Fan heater (heat gun) with electric heating

through cylindrical nozzles

Technical field

The invention relates to electrical appliances and is intended for directed heating of rooms and drying surfaces with adjustable angle.

State of the art

Heat guns are known in which air that enters an elongated body is driven by a fan through thermal tubular electric heating elements (TEN), which in the standard design are a metal tube, inside of which there is a resistive wire that is directly a heat source. Between the resistive wire and the TEN sheath there is a heat-conducting ceramic packing. TENs are usually made in the form of a spiral or lattice. As the closest analogue, we chose a Ballu fan heater (heat gun) (see http://www.ballu.ru/catalog-ballu/4575.html for heating and drying surfaces and objects in industrial, public and auxiliary rooms. The performance of the well-known fan heater is portable, the operating position is installation on the floor, the operating conditions are supervised operation, and the operation mode is repeated and short-term. The supporting structure of the fan heater consists of external and internal casings made of sheet steel and having a cylindrical shape. A fan and tubular electric heating elements (TEN) are located in the inner casing. The housing of the control unit is located on the outer casing. The outer casing, closed, protected from the ends of the intake and exhaust grilles, is installed with screws to the handle-stand and has the ability to rotate in a vertical plane. The rotation angle is fixed with screws. A fan draws air through the openings of the intake grille. The air flow drawn by the fan into the housing, passing between the loops of the tubular electric heating elements, is heated and fed into the room through the openings of the air outlet grille.

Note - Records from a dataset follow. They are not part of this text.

-- ==== Sys2Proof/Decode.lean ====
section
/-! DEFINITION. The decoder of instruction words, total on all 65536 of them, and the encoder (rules R80 to R112). A
word no format defines decodes to the constructor of its block of undefined words: that is how it is rejected by name. -/

namespace Sys2Proof

/-! ### Registers and fields -/

/-- The Lo register a 3-bit field names (rule R21). -/
def LoReg.ofBits (f : BitVec 3) : LoReg :=
  match f with
  | 0#3 => .r0
  | 1#3 => .r1
  | 2#3 => .r2
  | 3#3 => .r3
  | 4#3 => .r4
  | 5#3 => .r5
  | 6#3 => .r6
  | _ => .r7

/-- The 3-bit field that names a Lo register (rule R21). -/
def LoReg.toBits : LoReg → BitVec 3
  | .r0 => 0#3
  | .r1 => 1#3
  | .r2 => 2#3
  | .r3 => 3#3
  | .r4 => 4#3
  | .r5 => 5#3
  | .r6 => 6#3
  | .r7 => 7#3

/-- The Hi register numbered 8 plus a 3-bit field (rule R170). -/
def HiReg.ofBits (f : BitVec 3) : HiReg :=
  match f with
  | 0#3 => .r8
  | 1#3 => .r9
  | 2#3 => .r10
  | 3#3 => .r11
  | 4#3 => .r12
  | 5#3 => .r13
  | 6#3 => .r14
  | _ => .r15

/-- The low three bits of a Hi register's number (rule R170). -/
def HiReg.toBits : HiReg → BitVec 3
  | .r8 => 0#3
  | .r9 => 1#3
  | .r10 => 2#3
  | .r11 => 3#3
  | .r12 => 4#3
  | .r13 => 5#3
  | .r14 => 6#3
  | .r15 => 7#3

/-- The field of `len` bits whose lowest bit is bit `lo` (rule R7). -/
def field (w : Half) (lo len : Nat) : BitVec len :=
  w.extractLsb' lo len

/-- The Lo register named by the field at bits `lo + 2` down to `lo`. -/
def loAt (w : Half) (lo : Nat) : LoReg :=
  LoReg.ofBits (field w lo 3)

/-- The Hi register named by the field at bits `lo + 2` down to `lo`. -/
def hiAt (w : Half) (lo : Nat) : HiReg :=
  HiReg.ofBits (field w lo 3)

/-- Whether register Ri is in a register list: bit i of the list (rule R109). -/
def inList (rlist : BitVec 8) (r : LoReg) : Bool :=
  rlist.getLsbD r.toBits.toNat

/-- The list of an STMIA holds its base register, and a lower register too (rules R246, R248). -/
def baseNotLowest (rb : LoReg) (rlist : BitVec 8) : Bool :=
  inList rlist rb && (rlist &&& ((1#8 <<< rb.toBits.toNat) - 1#8)) != 0#8

/-! ### The decoder -/

/-- Format 4 by its Op field, bits 9:6 (rule R84). -/
def decodeAlu (w : Half) : Instr :=
  match field w 6 4 with
  | 0b0000#4 => .andReg (loAt w 0) (loAt w 3)
  | 0b0001#4 => .eorReg (loAt w 0) (loAt w 3)
  | 0b0010#4 => .lslReg (loAt w 0) (loAt w 3)
  | 0b0011#4 => .lsrReg (loAt w 0) (loAt w 3)
  | 0b0100#4 => .asrReg (loAt w 0) (loAt w 3)
  | 0b0101#4 => .adcReg (loAt w 0) (loAt w 3)
  | 0b0110#4 => .sbcReg (loAt w 0) (loAt w 3)
  | 0b0111#4 => .rorReg (loAt w 0) (loAt w 3)
  | 0b1000#4 => .tstReg (loAt w 0) (loAt w 3)
  | 0b1001#4 => .negReg (loAt w 0) (loAt w 3)
  | 0b1010#4 => .cmpReg (loAt w 0) (loAt w 3)
  | 0b1011#4 => .cmnReg (loAt w 0) (loAt w 3)
  | 0b1100#4 => .orrReg (loAt w 0) (loAt w 3)
  | 0b1101#4 => .mulReg (loAt w 0) (loAt w 3)
  | 0b1110#4 => .bicReg (loAt w 0) (loAt w 3)
  | _ => .mvnReg (loAt w 0) (loAt w 3)

/-- Format 5 by Op, H1 and H2, bits 9:6 (rules R85, R170, R176). -/
def decodeHi (w : Half) : Instr :=
  match field w 6 4 with
  | 0b0000#4 => .undefAddLoLo (field w 0 6)
  | 0b0001#4 => .addLoHi (loAt w 0) (hiAt w 3)
  | 0b0010#4 => .addHiLo (hiAt w 0) (loAt w 3)
  | 0b0011#4 => .addHiHi (hiAt w 0) (hiAt w 3)
  | 0b0100#4 => .undefCmpLoLo (field w 0 6)
  | 0b0101#4 => .cmpLoHi (loAt w 0) (hiAt w 3)
  | 0b0110#4 => .cmpHiLo (hiAt w 0) (loAt w 3)
  | 0b0111#4 => .cmpHiHi (hiAt w 0) (hiAt w 3)
  | 0b1000#4 => .undefMovLoLo (field w 0 6)
  | 0b1001#4 => .movLoHi (loAt w 0) (hiAt w 3)
  | 0b1010#4 => .movHiLo (hiAt w 0) (loAt w 3)
  | 0b1011#4 => .movHiHi (hiAt w 0) (hiAt w 3)
  | 0b1100#4 => .bxLo (loAt w 3) (field w 0 3)
  | 0b1101#4 => .bxHi (hiAt w 3) (field w 0 3)
  | _ => .undefBxH1 (field w 0 7)

/-- The words whose top four bits are 0101: formats 7 and 8 by bits 11:9 (rules R87, R88). -/
def decodeRegOffset (w : Half) : Instr :=
  match field w 9 3 with
  | 0b000#3 => .strReg (loAt w 0) (loAt w 3) (loAt w 6)
  | 0b001#3 => .strhReg (loAt w 0) (loAt w 3) (loAt w 6)
  | 0b010#3 => .strbReg (loAt w 0) (loAt w 3) (loAt w 6)
  | 0b011#3 => .ldsbReg (loAt w 0) (loAt w 3) (loAt w 6)
  | 0b100#3 => .ldrReg (loAt w 0) (loAt w 3) (loAt w 6)
  | 0b101#3 => .ldrhReg (loAt w 0) (loAt w 3) (loAt w 6)
  | 0b110#3 => .ldrbReg (loAt w 0) (loAt w 3) (loAt w 6)
  | _ => .ldshReg (loAt w 0) (loAt w 3) (loAt w 6)

/-- The words whose top four bits are 1011: formats 13 and 14 and the words neither claims, by bits 11:8
(rules R93, R94, R112). -/
def decodeMisc (w : Half) : Instr :=
  match field w 8 4 with
  | 0b0000#4 => if field w 7 1 = 0#1 then .addSpPos (field w 0 7) else .addSpNeg (field w 0 7)
  | 0b0001#4 => .undefB1 (field w 0 8)
  | 0b0010#4 => .undefB2B3 (field w 0 9)
  | 0b0011#4 => .undefB2B3 (field w 0 9)
  | 0b0100#4 => .push (field w 0 8)
  | 0b0101#4 => .pushLr (field w 0 8)
  | 0b0110#4 => .undefB6B7 (field w 0 9)
  | 0b0111#4 => .undefB6B7 (field w 0 9)
  | 0b1100#4 => .pop (field w 0 8)
  | 0b1101#4 => .popPc (field w 0 8)
  | 0b1110#4 => .undefBEBF (field w 0 9)
  | 0b1111#4 => .undefBEBF (field w 0 9)
  | _ => .undefB8BB (field w 0 10)

/-- The words whose top four bits are 1101: format 16 by Cond, bits 11:8, and format 17 (rules R96, R97, R275). -/
def decodeCond (w : Half) : Instr :=
  match field w 8 4 with
  | 0b0000#4 => .beq (field w 0 8)
  | 0b0001#4 => .bne (field w 0 8)
  | 0b0010#4 => .bcs (field w 0 8)
  | 0b0011#4 => .bcc (field w 0 8)
  | 0b0100#4 => .bmi (field w 0 8)
  | 0b0101#4 => .bpl (field w 0 8)
  | 0b0110#4 => .bvs (field w 0 8)
  | 0b0111#4 => .bvc (field w 0 8)
  | 0b1000#4 => .bhi (field w 0 8)
  | 0b1001#4 => .bls (field w 0 8)
  | 0b1010#4 => .bge (field w 0 8)
  | 0b1011#4 => .blt (field w 0 8)
  | 0b1100#4 => .bgt (field w 0 8)
  | 0b1101#4 => .ble (field w 0 8)
  | 0b1110#4 => .undefCond1110 (field w 0 8)
  | _ => .swi (field w 0 8)

/-- Format 2 by I and Op, bits 10:9 (rule R82). -/
def decodeAddSub (w : Half) : Instr :=
  match field w 9 2 with
  | 0b00#2 => .addReg (loAt w 0) (loAt w 3) (loAt w 6)
  | 0b10#2 => .addImm3 (loAt w 0) (loAt w 3) (field w 6 3)
  | 0b01#2 => .subReg (loAt w 0) (loAt w 3) (loAt w 6)
  | _ => .subImm3 (loAt w 0) (loAt w 3) (field w 6 3)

The disadvantages of the known fan heater are that:

1. In these fan heaters, as in others using standard tubular electric heaters (TENs), there are significant heat losses primarily due to the design of the TENs themselves: the resistive wire, which is directly the source of heating, is located inside the metal tube, which is also the case (shell ) a heating element (TENA), and a heat radiator. Between the resistive wire and the shell of the heating element there is a heat-conducting ceramic packing, a significant amount of heat is also spent on heating the mass of which. The use of forced blowing of heating elements with directional air flow, as, for example, is done in classic heat guns, leads to a sharp cooling of the surface of the heating elements, which occurs much faster than the process of compensating for this temperature loss from an internal heat source (resistive wire) due to the relatively high thermal inertia the design of the heating element due to the presence in it of the above heat losses. This creates a certain limitation of the maximum surface temperature of the heater (and, accordingly, the total power of the heat energy removed and given out when the heater is blown by the fan is also limited), which could potentially be significantly higher in the absence of the above heat losses. 2. The low spatial concentration of the fuel centers (spirals and turns of the resistive wire of the heating element) and, as a result, the low accumulation of thermal energy due to the peculiarities of the tubular design of the heating element: usually the geometry of the heating elements made on the basis of the heating elements is either a simple spiral shape or various derivatives - lattices, arcs, frames, etc. These design features of the heating element, in which a resistive wire, which is a heat source, is located inside a metal shell (tube) filled with heat-conducting ceramic insulating material, do not allow windings of heater coils close to each other, and moreover, perform multi-layer winding, which significantly limits the possibilities increasing the surface temperature of the heating element and the accumulation of its thermal energy.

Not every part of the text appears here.